Spiking networks improve learning with sparse rewards in robots

SpikeCredit: Temporal Credit Carrier for Reinforcement Learning with Sparse Rewards

Machine Learning

Summary

Reinforcement learning often struggles when rewards are rare, making it hard to know which actions lead to success. The authors show that spiking neural networks, which mimic brain activity patterns, can better track and assign credit to important past actions through special signals they call Temporal Credit Carriers. They introduce SpikeCredit, a system that uses these signals to improve learning in simulated robot tasks with sparse rewards, achieving much better performance than other spiking-based methods. Their results suggest that brain-inspired timing signals can help machines learn more effectively when feedback is infrequent.

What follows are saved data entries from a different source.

-- ==== Sys2Proof/Laws/Codec.lean ====
section
/-! SUPPORT. The laws of the zigzag transform, the byte format and the two codec loops. -/

namespace Sys2Proof.Machine

/-! The zigzag transform, bit by bit. -/

/-- The left shift, complemented when the sign bit is set (spec/40_zigzag.md R70). -/
theorem zzEnc_eq {w : Nat} (n : BitVec w) :
    zzEnc n = if n.msb then ~~~(n <<< 1) else n <<< 1 := by
  apply BitVec.eq_of_getLsbD_eq
  intro i hi
  have h : (n.sshiftRight (w - 1)).getLsbD i = n.msb := by
    rw [BitVec.getLsbD_sshiftRight]
    rcases Nat.eq_zero_or_pos i with rfl | hp
    · simp [BitVec.msb_eq_getLsbD_last, show ¬ w = 0 by omega]
    · simp [show ¬ w ≤ i by omega, show ¬ w - 1 + i < w by omega]
  rw [zzEnc, BitVec.getLsbD_xor, h]
  cases hm : n.msb <;> simp [hi]

/-- The right shift, complemented when the low bit is set (spec/40_zigzag.md R71). -/
theorem zzDec_eq {w : Nat} (u : BitVec w) :
    zzDec u = if u.getLsbD 0 then ~~~(u >>> 1) else u >>> 1 := by
  have h : u &&& 1#w = if u.getLsbD 0 then 1#w else 0#w := by
    apply BitVec.eq_of_getLsbD_eq
    intro i hi
    rcases Nat.eq_zero_or_pos i with rfl | hp
    · cases hb : u.getLsbD 0 <;> simp [hb]
    · cases hb : u.getLsbD 0 <;> simp [BitVec.getLsbD_one] <;> omega
  rw [zzDec, h]
  cases hb : u.getLsbD 0
  · simp
  · simp only [if_true]
    rw [BitVec.neg_one_eq_allOnes, BitVec.xor_allOnes]

/-! The byte format. -/

@[simp] theorem contBit_encodedByte (c : Bool) (g : Group) : contBit (encodedByte c g) = c := by
  rw [contBit, encodedByte, BitVec.getLsbD_append]
  cases c <;> rfl

@[simp] theorem group_encodedByte (c : Bool) (g : Group) : group (encodedByte c g) = g := by
  apply BitVec.eq_of_getLsbD_eq
  intro i hi
  rw [group, encodedByte, BitVec.getLsbD_extractLsb', BitVec.getLsbD_append]
  simp [hi]

@[simp] theorem contBit_nextByte {w : Nat} (u : BitVec w) : contBit (nextByte u) = more u :=
  contBit_encodedByte _ _

@[simp] theorem group_nextByte {w : Nat} (u : BitVec w) : group (nextByte u) = low7 u :=
  group_encodedByte _ _

theorem low7_toNat {w : Nat} (u : BitVec w) : (low7 u).toNat = u.toNat % 2 ^ 7 := by
  simp [low7, BitVec.extractLsb'_toNat]

theorem rest_toNat {w : Nat} (u : BitVec w) : (rest u).toNat = u.toNat / 2 ^ 7 := by
  simp [rest, BitVec.toNat_ushiftRight, Nat.shiftRight_eq_div_pow]

/-- The value goes on exactly while the magnitude left does not fit in 7 bits. -/
theorem more_iff {w : Nat} (u : BitVec w) : more u = true ↔ 2 ^ 7 ≤ u.toNat := by
  have : (rest u = 0#w) ↔ (rest u).toNat = 0 :=
    ⟨fun h => by simp [h], fun h => BitVec.eq_of_toNat_eq (by simpa using h)⟩
  rw [more, bne_iff_ne, ne_eq, this, rest_toNat]
  omega

/-! The value bus. -/

/-- A 32-bit value on the bus leaves the upper half zero (spec/10_state.md R15). -/
@[simp] theorem bus32_upper (v : BitVec 32) : (bus32 v).extractLsb' 32 32 = 0#32 := by
  apply BitVec.eq_of_getLsbD_eq
  intro i hi
  simp [bus32, BitVec.getLsbD_extractLsb']

/-! The encode loop. -/

theorem encodeBytes_ne_nil {w : Nat} (n : Nat) (u : BitVec w) : encodeBytes (n + 1) u ≠ [] := by
  rw [encodeBytes]; split <;> simp

theorem encodeBytes_length_le {w : Nat} (n : Nat) (u : BitVec w) : (encodeBytes n u).length ≤ n := by
  induction n generalizing u with
  | zero => rfl
  | succ n ih =>
    rw [encodeBytes]
    split
    · simpa using ih (rest u)
    · simp

theorem encodeBytes_length_pos {w : Nat} (n : Nat) (u : BitVec w) :
    1 ≤ (encodeBytes (n + 1) u).length :=
  List.length_pos_iff.2 (encodeBytes_ne_nil n u)

/-- A magnitude below 2^(7m) takes at most `m` bytes, however many passes are allowed. -/
theorem encodeBytes_length_le_of_lt {w : Nat} (n m : Nat) (u : BitVec w) (h : u.toNat < 2 ^ (7 * m))
    (hm : 1 ≤ m) : (encodeBytes n u).length ≤ m := by
  induction n generalizing u m with
  | zero => exact Nat.zero_le _
  | succ n ih =>
    rw [encodeBytes]
    split
    · rename_i hu
      have h7 := (more_iff u).1 hu
      have hm2 : 2 ≤ m := by
        by_contra hc
        obtain rfl : m = 1 := by omega
        omega
      have hr : (rest u).toNat < 2 ^ (7 * (m - 1)) := by
        rw [rest_toNat]
        apply Nat.div_lt_of_lt_mul
        rw [← Nat.pow_add]
        convert h using 2
        omega
      have := ih (m - 1) (rest u) hr (by omega)
      simp only [List.length_cons]; omega
    · simpa using hm

/-! The decode loop on what the encode loop emits. -/

/-- A group at its place is its value times 128^k, the bits beyond the width dropped. -/
theorem place_toNat {w : Nat} (g : Group) (k : Nat) (h : 7 * k + 7 ≤ 2 * w) :
    (place w g k).toNat = (g.toNat * 2 ^ (7 * k)) % 2 ^ w := by
  have hg : g.toNat < 2 ^ 7 := g.isLt
  have h1 : g.toNat < 2 ^ (2 * w) := lt_of_lt_of_le hg (Nat.pow_le_pow_right (by decide) (by omega))
  have h2 : g.toNat * 2 ^ (7 * k) < 2 ^ (2 * w) := by
    calc g.toNat * 2 ^ (7 * k) < 2 ^ 7 * 2 ^ (7 * k) := by gcongr
      _ = 2 ^ (7 + 7 * k) := by rw [← Nat.pow_add]
      _ ≤ 2 ^ (2 * w) := Nat.pow_le_pow_right (by decide) (by omega)
  rw [place, BitVec.toNat_setWidth, BitVec.toNat_shiftLeft, BitVec.toNat_setWidth,
    Nat.mod_eq_of_lt h1, Nat.shiftLeft_eq, Nat.mod_eq_of_lt h2]

/-- Accumulating onto groups below position 7k adds (spec/30_encoding.md R55: OR and addition agree). -/
theorem accumulate_toNat {w : Nat} (acc : BitVec w) (b : Byte) (k : Nat)
    (hk : 7 * k + 7 ≤ 2 * w) (hw : 7 * k ≤ w) (ha : acc.toNat < 2 ^ (7 * k)) :
    (accumulate acc b k).toNat = acc.toNat + ((group b).toNat * 2 ^ (7 * k)) % 2 ^ w := by
  have e : ((group b).toNat * 2 ^ (7 * k)) % 2 ^ w
      = 2 ^ (7 * k) * ((group b).toNat % 2 ^ (w - 7 * k)) := by
    conv_lhs => rw [show w = 7 * k + (w - 7 * k) by omega, Nat.pow_add, Nat.mul_comm,
      Nat.mul_mod_mul_left]
  rw [accumulate, BitVec.toNat_or, place_toNat _ _ hk, e, Nat.or_comm,
    ← Nat.two_pow_add_eq_or_of_lt ha, Nat.add_comm]

/-- The decode loop reads back what the encode loop emitted: from an accumulator that holds the groups
below position 7k, over bytes that are the encoding of `u`, it ends with `u` put at position 7k. -/
theorem decodeLoop_encodeBytes {w : Nat} {m : Memory} {len off : Nat} (n : Nat) (u acc : BitVec w)
    (k todo : Nat) (hu : u.toNat < 2 ^ (7 * n)) (hn : 1 ≤ n) (hw : 7 * k + 7 ≤ 2 * w) (hkw : 7 * k ≤ w)
    (ha : acc.toNat < 2 ^ (7 * k)) (hfit : acc.toNat + u.toNat * 2 ^ (7 * k) < 2 ^ w)
    (htodo : (encodeBytes n u).length ≤ todo)
    (hlen : off + k + (encodeBytes n u).length ≤ len)
    (hm : ∀ j < (encodeBytes n u).length, m.read (off + k + j) = (encodeBytes n u)[j]?) :
    ∃ a : BitVec w, a.toNat = acc.toNat + u.toNat * 2 ^ (7 * k) ∧
      decodeLoop m len off todo acc k = .value a (k + (encodeBytes n u).length) := by
  induction n generalizing u acc k todo with
  | zero => omega
  | succ n ih =>
    have hpos := encodeBytes_length_pos n u
    obtain ⟨todo, rfl⟩ : ∃ t, todo = t + 1 := ⟨todo - 1, by omega⟩
    have hl : ¬ len ≤ off + k := by omega
    have hP : 0 < 2 ^ (7 * k) := by positivity
    have hgfit : (low7 u).toNat * 2 ^ (7 * k) < 2 ^ w := by
      rw [low7_toNat]
      have : u.toNat % 2 ^ 7 * 2 ^ (7 * k) ≤ u.toNat * 2 ^ (7 * k) :=
        Nat.mul_le_mul_right _ (Nat.mod_le _ _)
      omega
    have hacc : (accumulate acc (nextByte u) k).toNat
        = acc.toNat + (low7 u).toNat * 2 ^ (7 * k) := by
      rw [accumulate_toNat _ _ _ hw hkw ha, group_nextByte, Nat.mod_eq_of_lt hgfit]
    by_cases hmore : more u = true
    · have hb : encodeBytes (n + 1) u = nextByte u :: encodeBytes n (rest u) := by
        rw [encodeBytes, if_pos hmore]
      have h7 := (more_iff u).1 hmore
      have hn1 : 1 ≤ n := by
        by_contra hc
        obtain rfl : n = 0 := by omega
        omega
      rw [hb] at htodo hlen hm ⊢
      simp only [List.length_cons] at htodo hlen hm ⊢
      have h0 : m.read (off + k) = some (nextByte u) := by simpa using hm 0 (by omega)
      have hsplit : u.toNat = u.toNat % 2 ^ 7 + 2 ^ 7 * (u.toNat / 2 ^ 7) :=
        (Nat.mod_add_div _ _).symm
      have hpow : 2 ^ (7 * (k + 1)) = 2 ^ 7 * 2 ^ (7 * k) := by rw [← Nat.pow_add]; congr 1; omega
      have hval : acc.toNat + u.toNat * 2 ^ (7 * k) =
          (accumulate acc (nextByte u) k).toNat + (rest u).toNat * 2 ^ (7 * (k + 1)) := by
        rw [hacc, low7_toNat, rest_toNat, hpow]
        conv_lhs => rw [hsplit]
        ring
      have hone : 2 ^ 7 * 2 ^ (7 * k) ≤ u.toNat * 2 ^ (7 * k) := Nat.mul_le_mul_right _ h7
      have hkw' : 7 * (k + 1) ≤ w := by
        have : 2 ^ (7 * (k + 1)) < 2 ^ w := by rw [hpow]; omega
        exact ((Nat.pow_lt_pow_iff_right (by decide)).1 this).le
      obtain ⟨a, ha1, ha2⟩ := ih (rest u) (accumulate acc (nextByte u) k) (k + 1) todo
        (by rw [rest_toNat]; apply Nat.div_lt_of_lt_mul; rw [← Nat.pow_add]; convert hu using 2; omega)
        hn1 (by omega) hkw'
        (by
          rw [hacc, hpow]
          have hl7 : (low7 u).toNat ≤ 2 ^ 7 - 1 := by have := (low7 u).isLt; omega
          have := Nat.mul_le_mul_right (2 ^ (7 * k)) hl7
          have e : (2 ^ 7 - 1) * 2 ^ (7 * k) = 2 ^ 7 * 2 ^ (7 * k) - 2 ^ (7 * k) := by
            rw [Nat.sub_mul, Nat.one_mul]
          omega)
        (hval ▸ hfit) (by omega) (by omega)
        (fun j hj => by
          have := hm (j + 1) (by omega)
          rw [List.getElem?_cons_succ] at this
          rw [← this]; congr 1; omega)
      refine ⟨a, by rw [ha1, hval], ?_⟩
      rw [decodeLoop, if_neg hl, h0]
      simp only [contBit_nextByte, hmore, Bool.true_eq_false, if_false]
      rw [ha2]; congr 1; omega
    · have hb : encodeBytes (n + 1) u = [nextByte u] := by rw [encodeBytes, if_neg hmore]
      rw [hb] at hm ⊢
      have h0 : m.read (off + k) = some (nextByte u) := by simpa using hm 0 (by simp)
      have hlt : u.toNat < 2 ^ 7 := by
        by_contra hc; exact hmore ((more_iff u).2 (by omega))
      refine ⟨accumulate acc (nextByte u) k, by rw [hacc, low7_toNat, Nat.mod_eq_of_lt hlt], ?_⟩
      have hf : more u = false := by simpa using hmore
      rw [decodeLoop, if_neg hl, h0]
      simp [hf]

end Sys2Proof.Machine
end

What this means in practice

  • For robotics engineers: Improve robot control learning when rewards or feedback signals are rare or delayed by using spike-based credit assignment methods.
  • For embedded systems developers: Design energy-efficient neuromorphic processors that handle sparse feedback signals for decision-making tasks more effectively.

Authors

Yingchao Yu, Pengfei Sun, Wenxuan Pan, Wei Chen, Yitian Hong, Kuangrong Hao, Yaochu Jin

Abstract

Reinforcement learning (RL) with sparse rewards is challenging because delayed outcomes provide little guidance about which intermediate computations caused success or failure. We argue that reliable credit assignment requires policy dynamics that preserve and expose credit-relevant information over time, a role we formalize as Temporal Credit Carriers (TCCs) and that spiking neural networks (SNNs) naturally fulfill through graded membrane traces and event-driven spikes. Based on this hypothesis, we propose SpikeCredit, an SNN-based framework for RL with sparse rewards that first performs task-adaptive TCC selection and then closes the loop between a fast TCC-reading pathway, where self-motion feedback constraint uses local behavior-grounded cues to constrain transition-level credit recovery, and a slow TCC-writing pathway, where credit-targeted trace alignment feeds recovered credit back into the actor to make future TCC dynamics more credit-readable. Across sparse-reward MuJoCo tasks, SpikeCredit improves Last10 return over sparse SNN baselines by +1169% on Ant, +953% on Hopper, +723% on Swimmer, and +1781% on Walker2d, and exceeds the dense-reward baseline on Swimmer by +113%. Mechanistic analyses further show substantially stronger alignment with dense rewards than the sparse SNN baseline. These results position spiking dynamics as credit-preserving substrates for sparse-reward RL.